How to login and then download a file from aspx web pages with R
I'm trying to automate the download of the Panel Study of Income Dynamics files available on this web page using R. Clicking on any of those files takes the user through to this login/authentication page. After authentication, it's easy to download the files with your web browser. Unfortunately, the httr
code below does not appear to be maintaining the authentication. I have tried inspecting the Headers
in Chrome for the Login.aspx page (as described here), but it doesn't appear to maintain the authentication even when I believe I'm passing in all the correct values. I don't care if it's done with httr
or RCurl
or something else, I'd just like something that works inside R so I don't need to have users of this script have to download the files manually or with some completely separate program. One of my attempts at this is below, but it doesn't work. Any help would be appreciated. Thanks!! :D
require(httr)
values <-
list(
"ctl00$ContentPlaceHolder3$Login1$UserName" = "[email protected]" ,
"ctl00$ContentPlaceHolder3$Login1$Password" = "somepassword" ,
"ctl00$ContentPlaceHolder3$Login1$LoginButton" = "Log In" ,
"_LASTFOCUS" = "" ,
"_EVENTTARGET" = "" ,
"_EVENTARGUMENT" = ""
)
POST( "http://simba.isr.umich.edu/u/Login.aspx?redir=http%3a%2f%2fsimba.isr.umich.edu%2fZips%2fZipMain.aspx" , body = values )
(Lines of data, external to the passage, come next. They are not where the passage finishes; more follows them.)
/-- Samples of one block from its 64 coefficients in zigzag order. -/
def block (p : Nat) (q : List Nat) (zz : Nat → Int) : List Nat :=
  let raster : List Word := (List.range 64).map (fun i =>
    let z := zigzag.findIdx (fun k => k == i)
    Float.ofInt32 (BitVec.ofInt 32 (zz z * (q.getD z 0 : Int))))
  let rows := (List.range 8).map (fun v => idct8 ((List.range 8).map (fun u => raster.getD (8 * v + u) 0)))
  let cols := (List.range 8).map (fun x => idct8 ((List.range 8).map (fun v => (rows.getD v []).getD x 0)))
  (List.range 64).map (fun i =>
    let s := (cols.getD (i % 8) []).getD (i / 8) 0
    let v := (Float.toInt32 (Float.add s (Float.ofNat (2 ^ (p - 1))))).toInt
    min v.toNat (2 ^ p - 1))

/-- A decoded sample: size, precision, planes of width × height BF16 values. -/
structure Image where
  width : Nat
  height : Nat
  precision : Nat
  planes : List (List Half)
  deriving DecidableEq, Repr

/-- Samples of a component, block by block. -/
def compSamples (f : Frame) (w : Walk) (cs : List (Array Int)) (i : Nat) : Array (Array Nat) :=
  let c := f.comp i
  let q := (SMap.get none w.latched i).getD []
  let co := cs.getD i #[]
  ((List.range ((f.mcusW * c.h) * (f.mcusH * c.v))).map (fun b =>
    (block f.p q (fun z => co.getD (64 * b + z) 0)).toArray)).toArray

/-- Sample of a component at a pixel of its own grid. -/
def sampleAt (f : Frame) (c : Comp) (s : Array (Array Nat)) (y x : Nat) : Nat :=
  (s.getD (y / 8 * (f.mcusW * c.h) + x / 8) #[]).getD (y % 8 * 8 + x % 8) 0

/-- Constants of the colour conversion. -/
def kR : Word := 0x3FB374BC#32
def kG1 : Word := 0xBF36D19E#32
def kG2 : Word := 0xBEB03298#32
def kB : Word := 0x3FE2D0E5#32
def one : Word := 0x3F800000#32

/-- Clamp to [+0, 1.0]; a NaN gives +0. -/
def clamp01 (w : Word) : Word := if Float.lt 0#32 w then (if Float.lt one w then one else w) else 0#32

/-- RGB of a pixel of Y, Cb, Cr samples. -/
def toRgb (p : Nat) (y cb cr : Nat) : List Word :=
  let half : Int := 2 ^ (p - 1)
  let yf := Float.ofNat y
  let dr := Float.ofInt32 (BitVec.ofInt 32 ((cr : Int) - half))
  let db := Float.ofInt32 (BitVec.ofInt 32 ((cb : Int) - half))
  [Float.fma kR dr yf, Float.fma kG1 dr (Float.fma kG2 db yf), Float.fma kB db yf]

/-- Steps 3 to 6 of R522. -/
def image (f : Frame) (w : Walk) (cs : List (Array Int)) (color : Bool) : Image :=
  let n := f.comps.length
  let ss := (List.range n).map (compSamples f w cs)
  let scale := Float.div one (Float.ofNat (2 ^ f.p - 1))
  let px (i y x : Nat) : Nat :=
    let c := f.comp i
    sampleAt f c (ss.getD i #[]) (y * c.v / f.vMax) (x * c.h / f.hMax)
  let out (v : Word) : Half :=
    let o := Float.mul v scale
    Float.toBf (if color then clamp01 o else o)
  let plane (k : Nat) : List Half := (List.range (f.height * f.width)).map (fun j =>
    let y := j / f.width
    let x := j % f.width
    if color ∧ n = 3 then out ((toRgb f.p (px 0 y x) (px 1 y x) (px 2 y x)).getD k 0) else out (Float.ofNat (px k y x)))
  { width := f.width, height := f.height, precision := f.p, planes := (List.range n).map plane }

/-- Decode a walked sample (R522). -/
def decode (w : Walk) (color : Bool) : Except Err Image :=
  match w.frame with
  | none => .error (corrupt rMarker 0)
  | some f => match decodeScans f w.scans (zeroCoefs f) with
    | .error x => .error x
    | .ok cs => .ok (image f w cs color)

end Sys2Proof.Machine.Jpeg
end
resp <- GET( "http://simba.isr.umich.edu/Zips/GetFile.aspx" , query = list( file = "1053" ) )
Solution 1:
Beside storing the cookie after authentication (see my above comment) there was another problematic point in your solution: the ASP.net site sets a VIEWSTATE
key-value pair in the cookie which is to be reserved in your queries - if you check, you could not even login in your example (the result of the POST
command holds info about how to login, just check it out).
An outline of a possible solution:
-
Load
RCurl
package:> library(RCurl)
-
Set some handy
curl
options:> curl = getCurlHandle() > curlSetOpt(cookiejar = 'cookies.txt', followlocation = TRUE, autoreferer = TRUE, curl = curl)
-
Load the page for the first time to capture
VIEWSTATE
:> html <- getURL('http://simba.isr.umich.edu/u/Login.aspx', curl = curl)
-
Extract
VIEWSTATE
with a regular expression or any other tool:> viewstate <- as.character(sub('.*id="__VIEWSTATE" value="([0-9a-zA-Z+/=]*).*', '\\1', html))
-
Set the parameters as your username, password and the
VIEWSTATE
:> params <- list( 'ctl00$ContentPlaceHolder3$Login1$UserName' = '<USERNAME>', 'ctl00$ContentPlaceHolder3$Login1$Password' = '<PASSWORD>', 'ctl00$ContentPlaceHolder3$Login1$LoginButton' = 'Log In', '__VIEWSTATE' = viewstate )
-
Log in at last:
> html = postForm('http://simba.isr.umich.edu/u/Login.aspx', .params = params, curl = curl)
Congrats, now you are logged in and
curl
holds the cookie verifying that! -
Verify if you are logged in:
> grepl('Logout', html) [1] TRUE
So you can go ahead and download any file - just be sure to pass
curl = curl
in all your queries.